One thing that Beth clarifies early on is that memoir is a distinct literary form from both fiction and autobiography, although it draws on the facts of the latter and often shapes them with the forms and devices of the former. Thanks to her establishing this distinction so well, I will refer to my preferred guilty-pleasure reading as “celebrity autobiography” from now on, unless it’s clear that the personal story the celebrity has written really is memoir–and I should be able to tell the difference better now.
In addition to the tools it offers to be a more discerning reader and a more effective writer–no matter what you’re writing–Handling the Truth has a bigger message for me. I know I’ll never write my autobiography. I’ll probably never write a memoir, either. But I’m always working toward a better understanding of my own story…and if that understanding ever becomes something that could mean something to anyone besides me, it could be memoir.

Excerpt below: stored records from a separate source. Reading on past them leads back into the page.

theorem levelTrim_between (t : Nat → Int) {v low high : Nat} (p : Nat) (rest : List Nat) (hlow : low < v) (hhigh : v < high) :
    levelTrim t v p (low :: high :: rest) =
      t p + roundDiv ((t (p + 1) - t p) * ((v : Int) - low)) ((high : Int) - low) := by
  rw [levelTrim, if_neg (by omega), if_pos hhigh]

/-- A code that reaches the second level, the levels rising, is decided by the rest of them. -/
theorem levelTrim_tail (t : Nat → Int) {v low high : Nat} (p : Nat) (rest : List Nat) (hlow : low < high) (h : high ≤ v) :
    levelTrim t v p (low :: high :: rest) = levelTrim t v (p + 1) (high :: rest) := by
  rw [levelTrim, if_neg (by omega), if_neg (by omega)]

/-- A code that reaches level `k` is decided by the levels from there on. -/
theorem levelTrim_drop (t : Nat → Int) {v : Nat} {levels : List Nat} (rising : levels.Pairwise (· < ·)) (p k : Nat)
    (hk : k < levels.length) (h : levels[k] ≤ v) : levelTrim t v p levels = levelTrim t v (p + k) (levels.drop k) := by
  induction k generalizing p levels with
  | zero => rfl
  | succ k ih =>
    match levels, rising, hk, h with
    | low :: high :: rest, rising, hk, h =>
      have hk' : k < (high :: rest).length := by simpa using hk
      have tail : (high :: rest).Pairwise (· < ·) := rising.of_cons
      have hlow : low < high := List.rel_of_pairwise_cons rising List.mem_cons_self
      have reached : (high :: rest)[0] ≤ (high :: rest)[k] := tail.sortedLT.sortedLE.getElem_le_getElem_of_le k.zero_le
      rw [levelTrim_tail t p rest hlow (reached.trans h), ih tail (p + 1) hk' h, List.drop_succ_cons, Nat.add_right_comm,
        Nat.add_assoc]

section LevelCases

variable (t : Nat → Int) {v : Nat} {levels : List Nat} (rising : levels.Pairwise (· < ·))
include rising

/-- A code on a level takes that level's plane's trim. -/
theorem levelTrim_at_level {p : Nat} (hp : p < levels.length) (h : v = levels[p]) : levelTrim t v 0 levels = t p := by
  rw [levelTrim_drop t rising 0 p hp h.ge, List.drop_eq_getElem_cons hp, levelTrim_of_le t _ _ h.le, Nat.zero_add]

/-- A code at or above the last level takes the last plane's trim. -/
theorem levelTrim_of_last_le {p : Nat} (hp : p + 1 = levels.length) (h : levels[p] ≤ v) : levelTrim t v 0 levels = t p := by
  rw [levelTrim_drop t rising 0 p (by omega) h, List.drop_eq_getElem_cons (by omega), hp, List.drop_length, levelTrim,
    Nat.zero_add]

/-- A code strictly between two neighbouring levels takes the interpolation of their planes' trims. -/
theorem levelTrim_between_levels {p : Nat} (hp : p + 1 < levels.length) (hlow : levels[p] < v) (hhigh : v < levels[p + 1]) :
    levelTrim t v 0 levels =
      t p + roundDiv ((t (p + 1) - t p) * ((v : Int) - levels[p])) ((levels[p + 1] : Int) - levels[p]) := by
  rw [levelTrim_drop t rising 0 p (by omega) hlow.le, List.drop_eq_getElem_cons (by omega), List.drop_eq_getElem_cons hp,
    levelTrim_between t _ _ hlow hhigh, Nat.zero_add]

My copy of Handling the Truth was a gift from its creator, but this book is a gift to all readers and writers, no matter what truths you’re trying to handle. Because this is not a review, I’m not adding a rating to the end of this post, but I am giving a most enthusiastic recommendation. Two of the books cited as “Helpful Texts” in the reading list are Stephen King’s On Writing and Anne Lamott’s Bird by Bird, both of which also double as writing manuals and memoirs of writing; Handling the Truth belongs right with them on the shelf.

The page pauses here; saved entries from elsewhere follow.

-- ==== Sys2Proof/Certificates/Slice0/Obligations.lean ====
section
/-! DEFINITION. The statements for the provers. Hypotheses on the environment (`grant`, `FairFor`, `NoResetFor`) are its
duties and liberties as 70_reset_and_hazards.md R262 lists them. -/

open Sys2Proof Sys2Proof.Machine

/-! ### Selection and encoding -/

/-- 30_encoding.md R90: where each field stands in the selection word that a state forms, and that the operation selected
is the one whose row matches it. -/
def Obligations.SelectionWordLayout : Prop :=
  (∀ s : State,
    (selWord s).extractLsb' 4 3 = s.phase ∧ (selWord s).getLsbD 3 = cRun s ∧ (selWord s).getLsbD 2 = cRx s ∧
    (selWord s).getLsbD 1 = cNonempty s ∧ (selWord s).getLsbD 0 = cMore s) ∧
  (∀ (s : State) (i : Instr), s.env.pending = none →
    (selected s = .ok i ↔ ∃ r ∈ opTable, r.op = i ∧ selWord s &&& r.mask = r.pattern))

/-- 10_state.md R29: the four condition signals; `c_rx` where the block is between operations, when the word is formed
(30_encoding.md R90). Inside a wait it is 0: PerformedWordIsOfItsRow. -/
def Obligations.ConditionSignals : Prop :=
  ∀ s : State,
    (cRun s = true ↔ s.idle.toNat < 500 ∧ s.len.toNat < 4096) ∧
    (s.env.pending = none →
      (cRx s = true ↔ s.phase = Phase.collect ∧ cRun s = true ∧ ∃ b s', rxPoll s = (some b, s'))) ∧
    (cNonempty s = true ↔ 0 < s.len.toNat) ∧
    (cMore s = true ↔ s.idx.toNat < s.len.toNat)

/-- Words written out from 30_encoding.md R92, and from the decode table of 95_test_vectors.md, read as they say. -/
def Obligations.TableWordsDecode : Prop :=
  decodeTableWord 8 0b0001000 = some .banner ∧ decodeTableWord 8 0b0010010 = some .cycleStart ∧
  decodeTableWord 8 0b0101111 = some .rxByte ∧ decodeTableWord 8 0b0101011 = some .idleTick ∧
  decodeTableWord 8 0b0100011 = some .collectEnd ∧ decodeTableWord 8 0b0110011 = some .crcInit ∧
  decodeTableWord 8 0b0111000 = some .reportNodata ∧ decodeTableWord 8 0b1001011 = some .crcByte ∧
  decodeTableWord 8 0b1000010 = some .crcFinal ∧ decodeTableWord 8 0b1011111 = some .reportUpdated ∧
  decodeTableWord 8 0b1100000 = none ∧ decodeTableWord 8 0b1111111 = none

/-- 30_encoding.md R94 and R93: on phases 0 to 5 exactly one row of the table matches, on phases 6 and 7 none. -/
def Obligations.TableTotalAndUnambiguous : Prop :=
  ∀ w : SelWord,
    ((w.extractLsb' 4 3).toNat ≤ 5 → ∃ r, opTable.filter (fun r => r.matches w) = [r] ∧ decodeSel w = .ok r.op) ∧
    (6 ≤ (w.extractLsb' 4 3).toNat → opTable.filter (fun r => r.matches w) = [] ∧ decodeSel w = .error .reservedPhase)

/-- The `sel` column of any trace, each word with any value in the bits its row does not look at, decodes to the
operations of the trace. -/
def Obligations.DecodeOfEncodedTrace : Prop :=
  ∀ trace : List (Instr × SelWord),
    decodeTrace (trace.map fun l => encodeByte l.1 l.2) = .ok (trace.map Prod.fst)

/-- The MODEL's own placing (log 13): a placed word that a state can form is the word which the next step forms. -/
def Obligations.PlacedWordIsFormed : Prop :=
  ∀ (s : State) (f : Sel), f.wellFormed = true →
    selFields (envMoved (placeSel s f)) = f ∧ selWord (envMoved (placeSel s f)) = f.word

/-- The MODEL's own placing (log 13): a placed word of the table is what the very next step runs. -/
def Obligations.PlacedWordRuns : Prop :=
  ∀ (s : State) (w : Nat) (i : Instr), w < 128 → decodeTableWord 8 w = some i →
    selected (envMoved (s.withFetchWord 8 w)) = .ok i ∧
    step (s.withFetchWord 8 w) = exec i (envMoved (s.withFetchWord 8 w))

|Beth Kephart (r.) and me at BEA 2011|
Handling the Truth: On the Writing of Memoir
Gotham (August 2013), trade paper (ISBN 159240815X / 9781592408153),
Nonfiction: writing/memoir, 224 pages
Writing memoir is a deeply personal, and consequential, undertaking. As the acclaimed author of five memoirs spanning significant turning points in her life, Beth Kephart has been both blessed and bruised by the genre. In Handling the Truth, she thinks out loud about the form—on how it gets made, on what it means to make it, on the searing language of truth, on the thin line between remembering and imagining, and, finally, on the rights of memoirists. Drawing on proven writing lessons and classic examples, on the work of her students and on her own memories of weather, landscape, color, and love, Kephart probes the wrenching and essential questions that lie at the heart of memoir.
A beautifully written work in its own right, Handling the Truth opens Kephart’s memoir-making classroom—and thoughts—to all those who read or seek to write the truth.